/-- R119: the method of the signed order: with unequal signs the negative Word is the smaller one, with equal signs
the unsigned order decides. -/
theorem sgn_lt_sgn_iff (a b : Word) : sgn a < sgn b ↔
    if a.getLsbD 255 = b.getLsbD 255 then u a < u b else a.getLsbD 255 = true := by
  have ha : u a < 2 ^ 256 := a.isLt
  have hb : u b < 2 ^ 256 := b.isLt
  rw [sgn_eq_u_sub a, sgn_eq_u_sub b]
  by_cases hsame : a.getLsbD 255 = b.getLsbD 255
  · rw [hsame, if_pos rfl, sub_lt_sub_iff_right, Nat.cast_lt]
  · rw [if_neg hsame, Bool.eq_not_of_ne hsame]
    cases b.getLsbD 255 with
    | false =>
      have hlt : (u a : Int) - 2 ^ 256 < u b - 0 := by omega
      exact iff_of_true hlt rfl
    | true =>
      have hnotlt : ¬ (u a : Int) - 0 < u b - 2 ^ 256 := by omega
      exact iff_of_false hnotlt Bool.false_ne_true

/-- R125: `u(x) = 0` says that no bit is set. -/
theorem u_eq_zero_iff_bitsAre (a : Word) : u a = 0 ↔ BitsAre a fun _ => false := by
  rw [u_eq_zero, ← bitsAre_getLsbD]
  simp only [BitsAre, BitVec.ofNat_eq_ofNat, BitVec.getLsbD_zero]

/-- Settles O49: the condition is the unsigned order itself. -/
theorem unsignedComparisonsAnswerOneOrZero : Obligations.UnsignedComparisonsAnswerOneOrZero := by
  unfold Obligations.UnsignedComparisonsAnswerOneOrZero
  exact ⟨pushes2_of_alu (op := .lt) rfl rfl fun a b => boolWord_decide_eq_ite Iff.rfl,
    pushes2_of_alu (op := .gt) rfl rfl fun a b => boolWord_decide_eq_ite Iff.rfl⟩

/-- Settles O50: the signed order by `sgn_lt_sgn_iff`, for SGT of the operands exchanged. -/
theorem signedComparisonsAnswerOneOrZero : Obligations.SignedComparisonsAnswerOneOrZero := by
  unfold Obligations.SignedComparisonsAnswerOneOrZero
  constructor
  · exact pushes2_of_alu (op := .slt) rfl rfl fun a b => boolWord_decide_eq_ite (sgn_lt_sgn_iff a b)
  · refine pushes2_of_alu (op := .sgt) rfl rfl fun a b => boolWord_decide_eq_ite ?_
    simpa only [eq_comm] using sgn_lt_sgn_iff b a

/-- Settles O51: equal Words are those with equal bits, and 0 is the Word with no bit set. -/
theorem equalityAndZeroTests : Obligations.EqualityAndZeroTests := by
  unfold Obligations.EqualityAndZeroTests
  exact ⟨pushes2_of_alu (op := .eq) rfl rfl fun a b => boolWord_decide_clauses (bitsAre_getLsbD a b).symm,
    pushes1_of_alu (op := .iszero) rfl rfl fun a => boolWord_decide_clauses (u_eq_zero_iff_bitsAre a)⟩

end Sys2Proof.Machine
end

section
/-! PROOFS. The bitwise and shift instructions (43_bitwise_shift.md R126–R133): the exact computations of the shifts are
the shifts of `BitVec` by the whole amount, from which the bits of each result follow. -/

namespace Sys2Proof.Machine

/-- R131: the narrowed product is the left shift by the whole amount, which is 0 above 255 as well. -/
theorem aluShl_eq_shiftLeft (a b : Word) : aluShl a b = b <<< a.toNat := by
  unfold aluShl
  split
  · next hlarge => exact (BitVec.shiftLeft_eq_zero hlarge).symm
  · apply BitVec.eq_of_toNat_eq
    rw [wrap_toNat, BitVec.toNat_shiftLeft, Nat.shiftLeft_eq]

/-- R132: the quotient is the logical right shift by the whole amount. -/
theorem aluShr_eq_ushiftRight (a b : Word) : aluShr a b = b >>> a.toNat := by
  unfold aluShr
  split
  · next hlarge => exact (BitVec.ushiftRight_eq_zero hlarge).symm
  · apply BitVec.eq_of_toNat_eq
    rw [wrap_toNat_of_lt ((Nat.div_le_self _ _).trans_lt b.isLt), BitVec.toNat_ushiftRight, Nat.shiftRight_eq_div_pow]

/-- R133: the arithmetic right shift of an integer is the floor of the quotient. -/
theorem sgn_shiftRight_eq_div (b : Word) (n : Nat) : sgn b >>> n = sgn b / 2 ^ n := by
  rw [Int.shiftRight_eq_div_pow, Nat.cast_pow, Nat.cast_ofNat]

/-- R133: the arithmetic right shift of Words reads bit `j + n`, and the sign bit from there on. -/
theorem sshiftRight_getLsbD (b : Word) (n : Nat) {j : Nat} (hj : j < 256) :
    (b.sshiftRight n).getLsbD j = b.getLsbD (min (j + n) 255) := by
  rw [BitVec.getLsbD_sshiftRight, BitVec.msb_eq_getLsbD_last, decide_eq_false (by omega), Bool.not_false, Bool.true_and,
    Nat.add_comm n j]
  split
  · next hinside => rw [Nat.min_eq_left (by omega)]
  · next houtside => rw [Nat.min_eq_right (by omega)]

/-- R133: every bit of the Word of sign bits is the sign bit. -/
theorem signFill_getLsbD (c : Bool) {j : Nat} (hj : j < 256) : (if c then allOnes else 0 : Word).getLsbD j = c := by
  cases c with
  | false => exact BitVec.getLsbD_zero
  | true => exact (BitVec.getLsbD_allOnes ..).trans (decide_eq_true hj)

/-- R133: the floor of the signed quotient is the arithmetic right shift, and above 255 both are all sign bits. -/
theorem aluSar_eq_sshiftRight (a b : Word) : aluSar a b = b.sshiftRight a.toNat := by
  unfold aluSar
  split
  · next hlarge =>
    apply BitVec.eq_of_getLsbD_eq
    intro j hj
    have hpast : 255 ≤ j + a.toNat := (Nat.le_of_lt hlarge).trans (Nat.le_add_left _ _)
    rw [signFill_getLsbD _ hj, sshiftRight_getLsbD b _ hj, Nat.min_eq_right hpast]
  · rw [BitVec.sshiftRight, sgn_shiftRight_eq_div, wrap]

/-- Settles O52: each is the operation of `BitVec`, whose bits the library gives. -/
theorem logicalOperationsActBitByBit : Obligations.LogicalOperationsActBitByBit := by
  unfold Obligations.LogicalOperationsActBitByBit
  refine ⟨?_, ?_, ?_, ?_⟩
  · exact pushes2_of_alu (op := .and) rfl rfl fun a b _ _ => BitVec.getLsbD_and
  · exact pushes2_of_alu (op := .or) rfl rfl fun a b _ _ => BitVec.getLsbD_or
  · exact pushes2_of_alu (op := .xor) rfl rfl fun a b _ _ => BitVec.getLsbD_xor
  · refine pushes1_of_alu (op := .not) rfl rfl fun a j hj => ?_
    rw [alu, aluNot, BitVec.getLsbD_not, decide_eq_true hj, Bool.true_and]

/-- Settles O53, by the bits of the left shift. -/
theorem shlMovesBitsUp : Obligations.ShlMovesBitsUp := by
  unfold Obligations.ShlMovesBitsUp
  refine pushes2_of_alu (op := .shl) rfl rfl fun a b j hj => ?_
  rw [alu, aluShl_eq_shiftLeft, BitVec.getLsbD_shiftLeft, decide_eq_true hj, Bool.true_and, ← decide_not]
  simp only [Nat.not_lt]

/-- Settles O54: only a position below 256 has a set bit, so the guard of the statement changes nothing. -/
theorem shrMovesBitsDown : Obligations.ShrMovesBitsDown := by
  unfold Obligations.ShrMovesBitsDown
  refine pushes2_of_alu (op := .shr) rfl rfl fun a b j _ => ?_
  rw [alu, aluShr_eq_ushiftRight, BitVec.getLsbD_ushiftRight, Nat.add_comm a.toNat j]
  exact (Bool.and_eq_right_iff_imp.2 fun hbit => decide_eq_true (BitVec.lt_of_getLsbD hbit)).symm

/-- Settles O55: the bits and the signed value of the arithmetic right shift; the floor in fact holds for every amount. -/
theorem sarFillsWithTheSignBit : Obligations.SarFillsWithTheSignBit := by
  unfold Obligations.SarFillsWithTheSignBit
  refine pushes2_of_alu (op := .sar) rfl rfl fun a b => ?_
  rw [alu, aluSar_eq_sshiftRight]
  refine ⟨fun j hj => sshiftRight_getLsbD b _ hj, fun _ => ?_⟩
  rw [BitVec.toInt_sshiftRight, sgn_shiftRight_eq_div]

/-- Settles O60: with the sign bit clear the sign fill is the zero fill. -/
theorem sarAgreesWithShrOnNonNegative : Obligations.SarAgreesWithShrOnNonNegative := by
  unfold Obligations.SarAgreesWithShrOnNonNegative
  intro a x c hsign
  have hmsb : x.msb = false := (BitVec.msb_eq_getLsbD_last x).trans hsign
  rw [alu, alu, aluSar_eq_sshiftRight, aluShr_eq_ushiftRight, BitVec.sshiftRight_eq_of_msb_false hmsb]

end Sys2Proof.Machine
end

section
/-! PROOFS. The exceptions (60_exceptions.md): when a fault is taken, what it writes (R134, R138, R140), what this
hardware never raises (R136, R137), that none is enabled after the end (R139), and what is no fault (R141). -/

namespace Sys2Proof.Machine

/-- R134, R138: a faulted next state is the fault entry of its cause, taken on the condition of that cause. -/
theorem raises_of_exec_faulted {i : Instr} {s t : State} {c : FaultCause} (hr : s.status = .running)
    (h : exec i s = .next t) (hfault : t.status = .faulted c) : raises i s c ∧ t = s.faultedBy c := by
  obtain ⟨hhalt, -⟩ | ⟨c', hraises, rfl⟩ | ⟨hrun, -⟩ := exec_status_cases hr h
  · exact absurd (hhalt.symm.trans hfault) nofun
  · obtain rfl : c' = c := Status.faulted.inj hfault
    exact ⟨hraises, rfl⟩
  · exact absurd (hrun.symm.trans hfault) nofun

/-- R140: at most one condition holds, because the one next state has one cause. -/
theorem raises_unique {i : Instr} {s : State} {c c' : FaultCause} (h : raises i s c) (h' : raises i s c') : c = c' := by
  have hnext : s.faultedBy c = s.faultedBy c' :=
    Host.Outcome.next.inj ((exec_of_raises h).symm.trans (exec_of_raises h'))
  exact Status.faulted.inj (congrArg State.status hnext)

/-- R134, R136, R137: a step raises only a cause that the parameters allow. -/
theorem causePossible_of_step_faulted {s t : State} {c : FaultCause} (h : step s = .next t)
    (hfault : t.status = .faulted c) : causePossible s.cfg c = true := by
  have hagrees := step_statusAgrees h
  rw [statusAgrees, hfault] at hagrees
  obtain ⟨-, -, hpossible⟩ := hagrees
  rwa [(step_cfg_code h).1] at hpossible

/-- R64, R67: a step that leaves pc at the end of code without a fault halts with success. -/
theorem halted_of_step_at_end {s t : State} (h : step s = .next t) (hok : ∀ c, t.status ≠ .faulted c)
    (hend : t.codeLen ≤ t.pc) : t.status = .halted ∧ t.success = true := by
  obtain hhalted | ⟨i, c, -, rfl⟩ | ⟨-, -, hpc⟩ := step_status_cases h
  · exact hhalted
  · exact absurd rfl (hok c)
  · exact absurd hend (Nat.not_le.2 hpc)

/-- Settles O24: the fault entry by `raises_of_exec_faulted`, and the outputs of a state that has ended. -/
theorem faultEntryWritesStatusAndSuccessOnly : Obligations.FaultEntryWritesStatusAndSuccessOnly := by
  unfold Obligations.FaultEntryWritesStatusAndSuccessOnly
  rintro i s t c ⟨hr, -⟩ hexec hfault
  obtain ⟨-, rfl⟩ := raises_of_exec_faulted hr hexec hfault
  obtain ⟨-, hresult, -⟩ := State.outputs_of_ended (t := s.faultedBy c) nofun
  exact ⟨rfl, hresult⟩

/-- Settles O25: the condition is necessary by `raises_of_exec_faulted` and sufficient by `exec_of_raises`. -/
theorem faultsHappenExactlyOnTheirConditions : Obligations.FaultsHappenExactlyOnTheirConditions := by
  unfold Obligations.FaultsHappenExactlyOnTheirConditions
  rintro i s ⟨hr, -⟩
  refine ⟨fun c => ⟨?_, fun hraises => ⟨_, exec_of_raises hraises, rfl⟩⟩, fun c c' => raises_unique⟩
  rintro ⟨t, hexec, hfault⟩
  exact (raises_of_exec_faulted hr hexec hfault).1

/-- Settles O26: under NOP, and with no capacity, the cause is not possible at all. -/
theorem thisHardwareRaisesOnlyUnderflow : Obligations.ThisHardwareRaisesOnlyUnderflow := by
  unfold Obligations.ThisHardwareRaisesOnlyUnderflow
  intro s t hstep _
  refine ⟨fun hnop hfault => ?_, fun hunbounded hfault => ?_⟩
  · have hpossible := causePossible_of_step_faulted hstep hfault
    simp [causePossible, hnop] at hpossible
  · have hpossible := causePossible_of_step_faulted hstep hfault
    simp [causePossible, hunbounded] at hpossible

/-- Settles O10: outside Running the step stops (`step_of_not_running`); a running one answers a next state. -/
theorem noStepInTerminalStates : Obligations.NoStepInTerminalStates := by
  unfold Obligations.NoStepInTerminalStates
  refine fun s => ⟨fun hstop hr => ?_, step_of_not_running⟩
  obtain ⟨t, hnext⟩ := everyRunningStepHasANextState s hr
  exact absurd (hstop.symm.trans hnext) nofun

/-- R141: an ALU instruction with its operands completes, whatever they are, with its result on top. -/
theorem exec_alu_completes {i : Instr} {op : AluOp} {s : State} (hr : s.status = .running)
    (hc : classOf i = .alu op) (hlen : aluArity op ≤ s.stack.length) :
    ∃ t, exec i s = .next t ∧ (∀ c, t.status ≠ .faulted c) ∧
      t.stack[0]? = some (alu op (s.stack.getD 0 0) (s.stack.getD 1 0) (s.stack.getD 2 0)) := by
  rw [exec_of_alu hc, if_neg (Nat.not_lt.2 hlen)]
  refine ⟨_, rfl, State.completedAt_status_ne_faulted hr _ _, ?_⟩
  rw [State.completedAt_stack]
  rfl

/-- R107: each of the four instructions by its own law for the divisor 0. -/
theorem alu_divisor_zero (a c : Word) : ∀ op ∈ [AluOp.div, .sdiv, .mod, .smod], alu op a 0 c = 0 := by
  simp only [List.forall_mem_cons]
  exact ⟨aluDiv_zero a, aluSdiv_zero a, aluMod_zero a, aluSmod_zero a, nofun⟩

/-- R107: the same for the modulus 0. -/
theorem alu_modulus_zero (a b : Word) : ∀ op ∈ [AluOp.addmod, .mulmod], alu op a b 0 = 0 := by
  simp only [List.forall_mem_cons]
  exact ⟨aluAddmod_zero a b, aluMulmod_zero a b, nofun⟩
################
Only the lines above from the line with "b _ _ => BitVec.getLsbD_and" to the line with "rw [alu, aluNot, BitVec.getLsbD_not, decide_eq_true", those two lines included, should be reproduced exactly.

ANSWER TO THIS TASK:
  · exact pushes2_of_alu (op := .and) rfl rfl fun a b _ _ => BitVec.getLsbD_and
  · exact pushes2_of_alu (op := .or) rfl rfl fun a b _ _ => BitVec.getLsbD_or
  · exact pushes2_of_alu (op := .xor) rfl rfl fun a b _ _ => BitVec.getLsbD_xor
  · refine pushes1_of_alu (op := .not) rfl rfl fun a j hj => ?_
    rw [alu, aluNot, BitVec.getLsbD_not, decide_eq_true hj, Bool.true_and]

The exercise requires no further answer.